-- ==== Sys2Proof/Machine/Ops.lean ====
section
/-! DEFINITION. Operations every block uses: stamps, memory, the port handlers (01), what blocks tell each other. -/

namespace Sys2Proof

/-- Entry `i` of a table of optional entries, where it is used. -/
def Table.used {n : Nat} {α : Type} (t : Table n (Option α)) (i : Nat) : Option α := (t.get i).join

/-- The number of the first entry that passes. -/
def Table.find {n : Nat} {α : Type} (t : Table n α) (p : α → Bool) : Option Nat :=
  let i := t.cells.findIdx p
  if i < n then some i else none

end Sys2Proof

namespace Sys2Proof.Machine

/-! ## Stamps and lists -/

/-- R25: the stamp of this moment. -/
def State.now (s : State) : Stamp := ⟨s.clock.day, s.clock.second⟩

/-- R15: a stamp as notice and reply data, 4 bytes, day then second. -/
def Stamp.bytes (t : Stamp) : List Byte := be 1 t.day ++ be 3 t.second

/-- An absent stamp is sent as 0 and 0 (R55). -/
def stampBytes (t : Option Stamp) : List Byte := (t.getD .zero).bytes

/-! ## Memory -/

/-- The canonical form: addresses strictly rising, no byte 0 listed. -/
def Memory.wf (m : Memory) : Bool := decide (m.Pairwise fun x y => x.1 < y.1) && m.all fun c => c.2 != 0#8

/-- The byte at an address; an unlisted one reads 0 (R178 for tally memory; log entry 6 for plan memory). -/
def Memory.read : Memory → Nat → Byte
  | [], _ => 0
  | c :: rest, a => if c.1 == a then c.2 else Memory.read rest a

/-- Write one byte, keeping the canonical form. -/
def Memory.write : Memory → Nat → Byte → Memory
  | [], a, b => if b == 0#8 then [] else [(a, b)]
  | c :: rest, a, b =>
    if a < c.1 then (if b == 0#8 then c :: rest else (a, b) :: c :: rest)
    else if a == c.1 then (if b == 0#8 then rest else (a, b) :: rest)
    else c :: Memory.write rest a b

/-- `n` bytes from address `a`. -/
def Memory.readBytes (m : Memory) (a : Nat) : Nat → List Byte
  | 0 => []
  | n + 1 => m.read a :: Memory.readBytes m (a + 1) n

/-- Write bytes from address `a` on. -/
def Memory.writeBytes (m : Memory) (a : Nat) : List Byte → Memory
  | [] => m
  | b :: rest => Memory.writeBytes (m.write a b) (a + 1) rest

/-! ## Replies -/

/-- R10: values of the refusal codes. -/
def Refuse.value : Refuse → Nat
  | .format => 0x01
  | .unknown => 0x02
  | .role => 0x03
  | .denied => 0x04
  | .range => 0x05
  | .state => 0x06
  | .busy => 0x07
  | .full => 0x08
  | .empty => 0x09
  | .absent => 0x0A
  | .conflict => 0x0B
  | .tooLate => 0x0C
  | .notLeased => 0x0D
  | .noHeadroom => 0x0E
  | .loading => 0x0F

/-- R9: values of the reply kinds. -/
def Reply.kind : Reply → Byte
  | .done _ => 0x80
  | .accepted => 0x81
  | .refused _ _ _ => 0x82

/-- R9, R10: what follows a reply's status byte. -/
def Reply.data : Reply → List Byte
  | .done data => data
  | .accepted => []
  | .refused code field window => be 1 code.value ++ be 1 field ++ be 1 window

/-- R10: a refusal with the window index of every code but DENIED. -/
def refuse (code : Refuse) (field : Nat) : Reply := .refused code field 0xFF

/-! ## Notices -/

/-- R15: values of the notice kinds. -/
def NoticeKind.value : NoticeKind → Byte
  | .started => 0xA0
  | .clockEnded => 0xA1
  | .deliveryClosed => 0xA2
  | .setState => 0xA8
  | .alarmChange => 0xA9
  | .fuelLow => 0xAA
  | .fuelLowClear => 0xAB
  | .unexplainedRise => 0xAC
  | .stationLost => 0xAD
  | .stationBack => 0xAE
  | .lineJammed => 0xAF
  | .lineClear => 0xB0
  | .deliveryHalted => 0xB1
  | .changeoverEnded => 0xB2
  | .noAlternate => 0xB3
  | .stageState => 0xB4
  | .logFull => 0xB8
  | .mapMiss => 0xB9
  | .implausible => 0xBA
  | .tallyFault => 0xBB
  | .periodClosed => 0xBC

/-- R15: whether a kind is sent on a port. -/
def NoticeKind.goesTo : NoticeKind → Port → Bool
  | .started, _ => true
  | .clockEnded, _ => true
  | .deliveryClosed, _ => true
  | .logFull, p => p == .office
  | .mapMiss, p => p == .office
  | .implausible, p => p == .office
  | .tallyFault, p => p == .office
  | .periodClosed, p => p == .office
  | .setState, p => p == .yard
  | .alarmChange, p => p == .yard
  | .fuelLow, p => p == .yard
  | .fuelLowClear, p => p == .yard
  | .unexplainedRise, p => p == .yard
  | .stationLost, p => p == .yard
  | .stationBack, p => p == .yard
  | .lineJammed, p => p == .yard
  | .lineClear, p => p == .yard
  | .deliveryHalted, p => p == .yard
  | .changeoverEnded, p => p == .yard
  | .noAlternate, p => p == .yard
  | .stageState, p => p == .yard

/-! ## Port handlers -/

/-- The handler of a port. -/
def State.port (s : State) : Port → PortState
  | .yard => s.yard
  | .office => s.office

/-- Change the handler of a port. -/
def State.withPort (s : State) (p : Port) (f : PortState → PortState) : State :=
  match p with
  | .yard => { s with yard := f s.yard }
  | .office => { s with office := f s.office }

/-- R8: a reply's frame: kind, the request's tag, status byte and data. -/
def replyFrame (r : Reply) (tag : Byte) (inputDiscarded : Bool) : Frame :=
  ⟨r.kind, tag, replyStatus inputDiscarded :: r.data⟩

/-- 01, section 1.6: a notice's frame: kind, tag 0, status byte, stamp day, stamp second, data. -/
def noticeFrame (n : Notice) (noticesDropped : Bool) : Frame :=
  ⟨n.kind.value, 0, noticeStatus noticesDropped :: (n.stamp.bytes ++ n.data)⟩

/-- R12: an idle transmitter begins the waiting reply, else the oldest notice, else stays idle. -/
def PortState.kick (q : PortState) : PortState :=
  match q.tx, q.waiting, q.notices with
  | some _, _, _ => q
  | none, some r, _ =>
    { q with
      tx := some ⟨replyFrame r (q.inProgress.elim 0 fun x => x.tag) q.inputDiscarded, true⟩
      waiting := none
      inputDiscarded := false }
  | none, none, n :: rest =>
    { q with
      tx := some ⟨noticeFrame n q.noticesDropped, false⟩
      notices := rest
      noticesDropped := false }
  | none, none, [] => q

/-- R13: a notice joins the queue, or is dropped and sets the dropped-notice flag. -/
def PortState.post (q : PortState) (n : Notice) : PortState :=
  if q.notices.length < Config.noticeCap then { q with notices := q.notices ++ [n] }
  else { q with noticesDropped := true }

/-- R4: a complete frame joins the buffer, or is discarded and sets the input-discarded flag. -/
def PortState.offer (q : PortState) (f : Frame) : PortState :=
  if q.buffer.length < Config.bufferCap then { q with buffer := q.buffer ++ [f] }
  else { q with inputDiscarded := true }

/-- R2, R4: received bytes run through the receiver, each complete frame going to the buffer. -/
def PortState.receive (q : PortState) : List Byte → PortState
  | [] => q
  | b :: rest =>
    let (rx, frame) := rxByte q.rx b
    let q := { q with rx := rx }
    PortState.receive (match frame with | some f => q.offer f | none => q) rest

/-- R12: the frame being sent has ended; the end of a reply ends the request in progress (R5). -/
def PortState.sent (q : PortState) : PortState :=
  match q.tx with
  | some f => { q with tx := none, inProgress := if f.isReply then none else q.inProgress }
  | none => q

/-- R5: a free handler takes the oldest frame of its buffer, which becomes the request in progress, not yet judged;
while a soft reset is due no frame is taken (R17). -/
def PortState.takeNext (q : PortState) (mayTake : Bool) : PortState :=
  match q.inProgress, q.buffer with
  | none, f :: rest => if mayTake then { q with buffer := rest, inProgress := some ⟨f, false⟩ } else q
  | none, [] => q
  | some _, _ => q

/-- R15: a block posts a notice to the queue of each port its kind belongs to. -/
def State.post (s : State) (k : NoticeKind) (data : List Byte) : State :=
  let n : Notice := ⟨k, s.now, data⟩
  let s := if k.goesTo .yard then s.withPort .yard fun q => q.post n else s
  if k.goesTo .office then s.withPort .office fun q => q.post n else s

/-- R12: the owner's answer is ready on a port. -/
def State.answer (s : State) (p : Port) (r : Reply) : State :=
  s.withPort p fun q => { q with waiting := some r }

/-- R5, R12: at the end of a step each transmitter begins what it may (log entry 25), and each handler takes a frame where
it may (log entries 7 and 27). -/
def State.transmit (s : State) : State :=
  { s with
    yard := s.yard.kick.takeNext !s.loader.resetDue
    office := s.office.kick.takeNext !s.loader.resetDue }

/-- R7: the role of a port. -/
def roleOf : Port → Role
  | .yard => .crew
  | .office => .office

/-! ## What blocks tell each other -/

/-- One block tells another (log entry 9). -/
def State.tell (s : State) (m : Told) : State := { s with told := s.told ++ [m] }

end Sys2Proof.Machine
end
★ ★ ★
**What is required**
Retype only the stretch of lines above starting at the one with "## Memory -/" and stopping at the one with "plan memory). -/", exactly as written, with both kept.

**The answer**
/-! ## Memory -/

/-- The canonical form: addresses strictly rising, no byte 0 listed. -/
def Memory.wf (m : Memory) : Bool := decide (m.Pairwise fun x y => x.1 < y.1) && m.all fun c => c.2 != 0#8

/-- The byte at an address; an unlisted one reads 0 (R178 for tally memory; log entry 6 for plan memory). -/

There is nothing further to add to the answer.